** Opening TASK MATERIAL block **
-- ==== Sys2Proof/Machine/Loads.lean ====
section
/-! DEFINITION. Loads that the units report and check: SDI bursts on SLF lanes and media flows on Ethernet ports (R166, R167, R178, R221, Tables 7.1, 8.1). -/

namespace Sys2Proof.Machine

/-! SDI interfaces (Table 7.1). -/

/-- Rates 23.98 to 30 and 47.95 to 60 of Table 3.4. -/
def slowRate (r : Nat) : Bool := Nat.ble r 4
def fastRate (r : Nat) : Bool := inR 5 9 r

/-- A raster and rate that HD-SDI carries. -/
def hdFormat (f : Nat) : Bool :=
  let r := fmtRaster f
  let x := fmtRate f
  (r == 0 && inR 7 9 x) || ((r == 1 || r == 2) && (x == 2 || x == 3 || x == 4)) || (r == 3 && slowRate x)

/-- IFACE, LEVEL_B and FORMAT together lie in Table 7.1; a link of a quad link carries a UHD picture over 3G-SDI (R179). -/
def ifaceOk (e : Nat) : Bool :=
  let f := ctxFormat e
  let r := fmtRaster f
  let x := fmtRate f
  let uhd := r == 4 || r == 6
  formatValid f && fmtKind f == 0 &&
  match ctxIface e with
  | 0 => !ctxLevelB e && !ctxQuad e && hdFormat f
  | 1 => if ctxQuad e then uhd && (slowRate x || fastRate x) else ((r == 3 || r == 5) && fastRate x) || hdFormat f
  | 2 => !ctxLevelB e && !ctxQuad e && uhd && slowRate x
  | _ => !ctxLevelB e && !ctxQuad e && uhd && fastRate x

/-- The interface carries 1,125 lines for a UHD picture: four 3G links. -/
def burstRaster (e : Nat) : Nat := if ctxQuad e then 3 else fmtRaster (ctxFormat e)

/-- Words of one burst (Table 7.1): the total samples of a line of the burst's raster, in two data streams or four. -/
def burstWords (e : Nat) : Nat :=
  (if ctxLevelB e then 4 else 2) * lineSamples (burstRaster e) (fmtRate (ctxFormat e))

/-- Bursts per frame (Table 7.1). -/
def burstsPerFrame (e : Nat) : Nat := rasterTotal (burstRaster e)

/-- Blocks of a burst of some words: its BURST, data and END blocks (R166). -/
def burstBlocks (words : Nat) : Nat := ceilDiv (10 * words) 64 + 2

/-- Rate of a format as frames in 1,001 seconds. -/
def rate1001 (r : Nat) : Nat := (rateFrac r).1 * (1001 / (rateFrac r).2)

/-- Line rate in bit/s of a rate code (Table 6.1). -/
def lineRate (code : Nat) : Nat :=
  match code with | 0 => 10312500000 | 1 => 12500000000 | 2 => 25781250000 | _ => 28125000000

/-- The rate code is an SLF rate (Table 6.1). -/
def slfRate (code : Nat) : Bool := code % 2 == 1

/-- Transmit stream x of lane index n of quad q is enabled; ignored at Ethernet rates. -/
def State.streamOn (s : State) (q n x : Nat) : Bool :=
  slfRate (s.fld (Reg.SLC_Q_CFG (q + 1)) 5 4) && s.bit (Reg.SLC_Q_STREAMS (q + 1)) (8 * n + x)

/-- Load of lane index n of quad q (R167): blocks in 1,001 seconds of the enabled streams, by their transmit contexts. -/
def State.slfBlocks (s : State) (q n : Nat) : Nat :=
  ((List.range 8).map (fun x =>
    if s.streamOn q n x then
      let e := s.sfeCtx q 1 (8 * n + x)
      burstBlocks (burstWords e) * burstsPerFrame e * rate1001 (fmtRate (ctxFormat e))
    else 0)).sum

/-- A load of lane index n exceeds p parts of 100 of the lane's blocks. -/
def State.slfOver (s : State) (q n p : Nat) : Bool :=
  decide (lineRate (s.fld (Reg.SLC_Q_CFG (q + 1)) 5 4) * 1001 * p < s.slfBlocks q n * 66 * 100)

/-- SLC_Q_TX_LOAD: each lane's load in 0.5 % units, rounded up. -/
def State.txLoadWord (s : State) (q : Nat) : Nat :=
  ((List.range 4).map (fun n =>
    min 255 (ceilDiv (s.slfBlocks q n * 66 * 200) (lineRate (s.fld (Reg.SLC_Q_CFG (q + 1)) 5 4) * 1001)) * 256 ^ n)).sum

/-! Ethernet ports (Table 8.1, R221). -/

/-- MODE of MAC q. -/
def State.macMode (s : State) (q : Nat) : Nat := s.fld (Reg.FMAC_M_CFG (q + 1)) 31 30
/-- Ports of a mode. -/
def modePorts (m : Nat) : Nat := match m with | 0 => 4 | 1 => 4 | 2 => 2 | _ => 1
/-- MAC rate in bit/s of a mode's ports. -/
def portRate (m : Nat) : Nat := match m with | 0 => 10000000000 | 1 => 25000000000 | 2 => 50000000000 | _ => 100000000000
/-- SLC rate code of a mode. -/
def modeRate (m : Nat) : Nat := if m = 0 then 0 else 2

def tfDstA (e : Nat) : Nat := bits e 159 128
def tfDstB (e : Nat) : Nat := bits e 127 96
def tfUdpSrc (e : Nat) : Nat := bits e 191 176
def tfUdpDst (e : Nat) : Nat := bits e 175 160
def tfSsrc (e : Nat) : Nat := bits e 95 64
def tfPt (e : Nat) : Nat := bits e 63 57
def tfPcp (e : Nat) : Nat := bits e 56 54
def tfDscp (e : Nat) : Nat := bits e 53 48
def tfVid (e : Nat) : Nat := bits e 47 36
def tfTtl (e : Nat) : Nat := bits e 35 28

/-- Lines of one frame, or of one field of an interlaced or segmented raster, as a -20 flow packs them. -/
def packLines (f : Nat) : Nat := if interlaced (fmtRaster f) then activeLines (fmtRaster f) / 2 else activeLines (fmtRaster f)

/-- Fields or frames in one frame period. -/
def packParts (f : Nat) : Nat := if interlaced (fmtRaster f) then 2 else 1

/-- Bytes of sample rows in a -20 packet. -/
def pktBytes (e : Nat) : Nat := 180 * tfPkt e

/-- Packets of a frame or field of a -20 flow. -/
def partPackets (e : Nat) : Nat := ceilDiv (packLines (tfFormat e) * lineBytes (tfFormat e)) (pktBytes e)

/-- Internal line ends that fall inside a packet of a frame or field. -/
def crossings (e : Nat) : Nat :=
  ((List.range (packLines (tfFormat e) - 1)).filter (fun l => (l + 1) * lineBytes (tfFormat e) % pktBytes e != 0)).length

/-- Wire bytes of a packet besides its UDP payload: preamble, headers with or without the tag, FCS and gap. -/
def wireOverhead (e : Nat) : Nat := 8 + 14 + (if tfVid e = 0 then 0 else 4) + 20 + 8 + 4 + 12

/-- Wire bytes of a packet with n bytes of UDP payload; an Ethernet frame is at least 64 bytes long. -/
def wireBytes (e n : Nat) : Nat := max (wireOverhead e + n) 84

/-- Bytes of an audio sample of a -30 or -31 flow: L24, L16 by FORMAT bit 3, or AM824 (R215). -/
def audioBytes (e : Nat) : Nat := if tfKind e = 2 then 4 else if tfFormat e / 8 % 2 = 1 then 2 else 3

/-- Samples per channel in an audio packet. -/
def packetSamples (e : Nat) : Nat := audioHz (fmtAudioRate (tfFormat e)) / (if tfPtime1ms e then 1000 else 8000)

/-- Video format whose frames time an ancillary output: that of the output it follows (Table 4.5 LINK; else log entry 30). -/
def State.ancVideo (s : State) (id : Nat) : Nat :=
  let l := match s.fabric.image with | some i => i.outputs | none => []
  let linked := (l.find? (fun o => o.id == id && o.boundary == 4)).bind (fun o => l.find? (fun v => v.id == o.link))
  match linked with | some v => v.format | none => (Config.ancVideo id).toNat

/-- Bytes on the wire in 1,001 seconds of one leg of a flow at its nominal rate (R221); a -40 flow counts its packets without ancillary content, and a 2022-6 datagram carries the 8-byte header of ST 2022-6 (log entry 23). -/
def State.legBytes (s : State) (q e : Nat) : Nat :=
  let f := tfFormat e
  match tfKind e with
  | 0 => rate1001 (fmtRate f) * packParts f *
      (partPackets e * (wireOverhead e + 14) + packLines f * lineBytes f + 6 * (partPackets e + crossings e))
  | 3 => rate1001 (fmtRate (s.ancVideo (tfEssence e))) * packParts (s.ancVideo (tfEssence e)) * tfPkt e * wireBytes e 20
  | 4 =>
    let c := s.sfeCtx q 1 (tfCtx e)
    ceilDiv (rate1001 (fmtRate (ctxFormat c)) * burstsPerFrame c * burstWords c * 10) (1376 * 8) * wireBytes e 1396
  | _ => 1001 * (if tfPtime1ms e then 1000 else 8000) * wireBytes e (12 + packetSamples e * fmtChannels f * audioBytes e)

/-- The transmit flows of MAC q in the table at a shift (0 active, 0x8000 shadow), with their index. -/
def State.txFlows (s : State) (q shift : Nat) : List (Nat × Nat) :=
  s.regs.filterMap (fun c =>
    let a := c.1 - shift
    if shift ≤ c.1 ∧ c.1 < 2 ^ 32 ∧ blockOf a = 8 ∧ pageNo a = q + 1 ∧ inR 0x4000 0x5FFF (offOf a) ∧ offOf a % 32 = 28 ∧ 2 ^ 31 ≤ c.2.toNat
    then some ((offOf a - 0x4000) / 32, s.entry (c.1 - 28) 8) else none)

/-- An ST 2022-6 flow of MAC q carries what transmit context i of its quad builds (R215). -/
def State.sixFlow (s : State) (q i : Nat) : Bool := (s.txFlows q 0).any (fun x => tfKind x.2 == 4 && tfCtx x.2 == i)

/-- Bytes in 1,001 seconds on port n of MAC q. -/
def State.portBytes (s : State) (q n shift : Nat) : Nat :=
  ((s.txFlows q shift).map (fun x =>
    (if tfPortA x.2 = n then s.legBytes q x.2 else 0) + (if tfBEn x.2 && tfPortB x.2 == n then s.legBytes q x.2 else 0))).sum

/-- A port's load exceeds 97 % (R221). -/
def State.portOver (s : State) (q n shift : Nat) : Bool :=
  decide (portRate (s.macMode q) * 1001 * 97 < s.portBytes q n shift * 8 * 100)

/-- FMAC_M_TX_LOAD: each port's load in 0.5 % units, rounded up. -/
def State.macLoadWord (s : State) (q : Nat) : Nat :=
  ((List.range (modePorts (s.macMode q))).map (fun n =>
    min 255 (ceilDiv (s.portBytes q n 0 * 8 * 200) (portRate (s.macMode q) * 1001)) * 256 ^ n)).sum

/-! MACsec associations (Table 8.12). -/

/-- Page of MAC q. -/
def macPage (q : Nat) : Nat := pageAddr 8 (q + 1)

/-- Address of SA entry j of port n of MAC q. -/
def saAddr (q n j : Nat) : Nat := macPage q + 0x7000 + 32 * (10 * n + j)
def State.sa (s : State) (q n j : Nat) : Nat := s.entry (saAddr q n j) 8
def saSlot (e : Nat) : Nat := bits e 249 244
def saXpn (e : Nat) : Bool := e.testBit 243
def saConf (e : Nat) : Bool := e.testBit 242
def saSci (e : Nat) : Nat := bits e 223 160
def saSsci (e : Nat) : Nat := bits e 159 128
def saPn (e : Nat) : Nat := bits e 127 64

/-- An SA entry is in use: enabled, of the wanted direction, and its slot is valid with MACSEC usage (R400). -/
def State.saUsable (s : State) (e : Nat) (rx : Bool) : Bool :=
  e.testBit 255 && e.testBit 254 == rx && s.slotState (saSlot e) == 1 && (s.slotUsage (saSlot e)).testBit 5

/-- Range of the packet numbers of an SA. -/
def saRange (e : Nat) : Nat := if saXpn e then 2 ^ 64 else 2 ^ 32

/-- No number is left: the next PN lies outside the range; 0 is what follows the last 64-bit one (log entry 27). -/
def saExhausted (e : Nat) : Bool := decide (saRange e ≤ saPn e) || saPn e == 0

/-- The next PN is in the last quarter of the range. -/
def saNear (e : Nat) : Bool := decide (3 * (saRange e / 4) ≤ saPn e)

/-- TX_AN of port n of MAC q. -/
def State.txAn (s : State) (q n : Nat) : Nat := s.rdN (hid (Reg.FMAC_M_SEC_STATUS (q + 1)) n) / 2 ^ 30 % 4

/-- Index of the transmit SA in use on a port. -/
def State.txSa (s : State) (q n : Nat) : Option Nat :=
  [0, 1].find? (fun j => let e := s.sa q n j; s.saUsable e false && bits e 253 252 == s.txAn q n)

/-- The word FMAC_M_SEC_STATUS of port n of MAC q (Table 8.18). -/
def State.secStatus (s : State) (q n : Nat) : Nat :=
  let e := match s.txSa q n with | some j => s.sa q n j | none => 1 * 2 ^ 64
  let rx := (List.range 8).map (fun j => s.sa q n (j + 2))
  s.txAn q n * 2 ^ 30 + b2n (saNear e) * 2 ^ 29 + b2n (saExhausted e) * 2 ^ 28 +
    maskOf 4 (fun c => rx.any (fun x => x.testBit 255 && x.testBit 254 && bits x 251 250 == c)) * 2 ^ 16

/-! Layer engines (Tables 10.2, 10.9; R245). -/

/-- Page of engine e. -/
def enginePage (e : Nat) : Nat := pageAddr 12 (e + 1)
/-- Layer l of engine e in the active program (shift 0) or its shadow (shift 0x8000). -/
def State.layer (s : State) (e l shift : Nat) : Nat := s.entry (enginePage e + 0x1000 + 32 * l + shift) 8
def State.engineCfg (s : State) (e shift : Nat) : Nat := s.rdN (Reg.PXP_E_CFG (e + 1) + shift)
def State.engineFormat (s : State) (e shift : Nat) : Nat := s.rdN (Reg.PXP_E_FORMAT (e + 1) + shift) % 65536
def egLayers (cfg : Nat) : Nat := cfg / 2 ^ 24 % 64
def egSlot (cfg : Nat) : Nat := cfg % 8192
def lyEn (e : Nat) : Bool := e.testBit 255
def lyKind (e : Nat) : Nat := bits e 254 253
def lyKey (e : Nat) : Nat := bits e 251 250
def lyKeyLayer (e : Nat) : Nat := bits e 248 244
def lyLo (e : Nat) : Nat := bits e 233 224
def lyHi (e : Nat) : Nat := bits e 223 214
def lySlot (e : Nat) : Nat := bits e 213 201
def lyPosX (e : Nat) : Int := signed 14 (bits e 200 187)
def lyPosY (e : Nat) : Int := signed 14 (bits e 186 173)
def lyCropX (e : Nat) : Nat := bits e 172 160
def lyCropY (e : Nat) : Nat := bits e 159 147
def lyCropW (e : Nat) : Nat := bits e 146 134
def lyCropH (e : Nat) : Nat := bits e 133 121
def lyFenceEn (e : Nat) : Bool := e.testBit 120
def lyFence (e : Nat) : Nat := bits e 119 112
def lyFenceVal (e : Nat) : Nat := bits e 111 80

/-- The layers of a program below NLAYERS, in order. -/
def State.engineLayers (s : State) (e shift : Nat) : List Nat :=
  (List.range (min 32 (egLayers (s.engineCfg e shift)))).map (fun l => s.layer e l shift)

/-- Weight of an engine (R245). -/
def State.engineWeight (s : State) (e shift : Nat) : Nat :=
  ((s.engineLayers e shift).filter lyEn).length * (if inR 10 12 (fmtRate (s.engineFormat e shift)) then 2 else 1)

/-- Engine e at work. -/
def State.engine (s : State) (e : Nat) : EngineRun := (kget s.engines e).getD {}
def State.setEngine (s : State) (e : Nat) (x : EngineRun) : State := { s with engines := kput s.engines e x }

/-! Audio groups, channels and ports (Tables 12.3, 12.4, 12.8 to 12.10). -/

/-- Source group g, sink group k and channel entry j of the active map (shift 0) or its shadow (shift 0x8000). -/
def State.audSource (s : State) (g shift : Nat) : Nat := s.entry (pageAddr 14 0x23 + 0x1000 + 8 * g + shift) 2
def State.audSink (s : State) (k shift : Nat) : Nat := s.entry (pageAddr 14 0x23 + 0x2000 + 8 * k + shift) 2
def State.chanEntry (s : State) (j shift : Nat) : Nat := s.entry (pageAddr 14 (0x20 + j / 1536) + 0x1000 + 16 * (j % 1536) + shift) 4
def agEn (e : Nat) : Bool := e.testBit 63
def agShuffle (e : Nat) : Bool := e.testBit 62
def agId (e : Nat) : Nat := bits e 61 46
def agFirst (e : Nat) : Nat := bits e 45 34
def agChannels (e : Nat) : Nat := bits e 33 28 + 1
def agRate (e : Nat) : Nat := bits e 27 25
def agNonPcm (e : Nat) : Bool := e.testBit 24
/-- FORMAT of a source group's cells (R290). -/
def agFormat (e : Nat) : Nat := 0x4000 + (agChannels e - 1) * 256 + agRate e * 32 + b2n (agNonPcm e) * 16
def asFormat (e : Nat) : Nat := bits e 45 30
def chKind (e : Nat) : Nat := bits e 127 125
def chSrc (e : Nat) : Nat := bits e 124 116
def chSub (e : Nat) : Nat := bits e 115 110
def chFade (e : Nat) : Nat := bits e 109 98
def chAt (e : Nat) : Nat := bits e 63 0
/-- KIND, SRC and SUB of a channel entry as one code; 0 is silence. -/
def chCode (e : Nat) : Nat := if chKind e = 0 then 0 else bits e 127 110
** Closing TASK MATERIAL block **
■ WHAT YOU ARE ASKED TO DO:
For the listing above, say how many lines hold the word "burstWords". Nothing but the number is needed.

■ ANSWER BOX:
3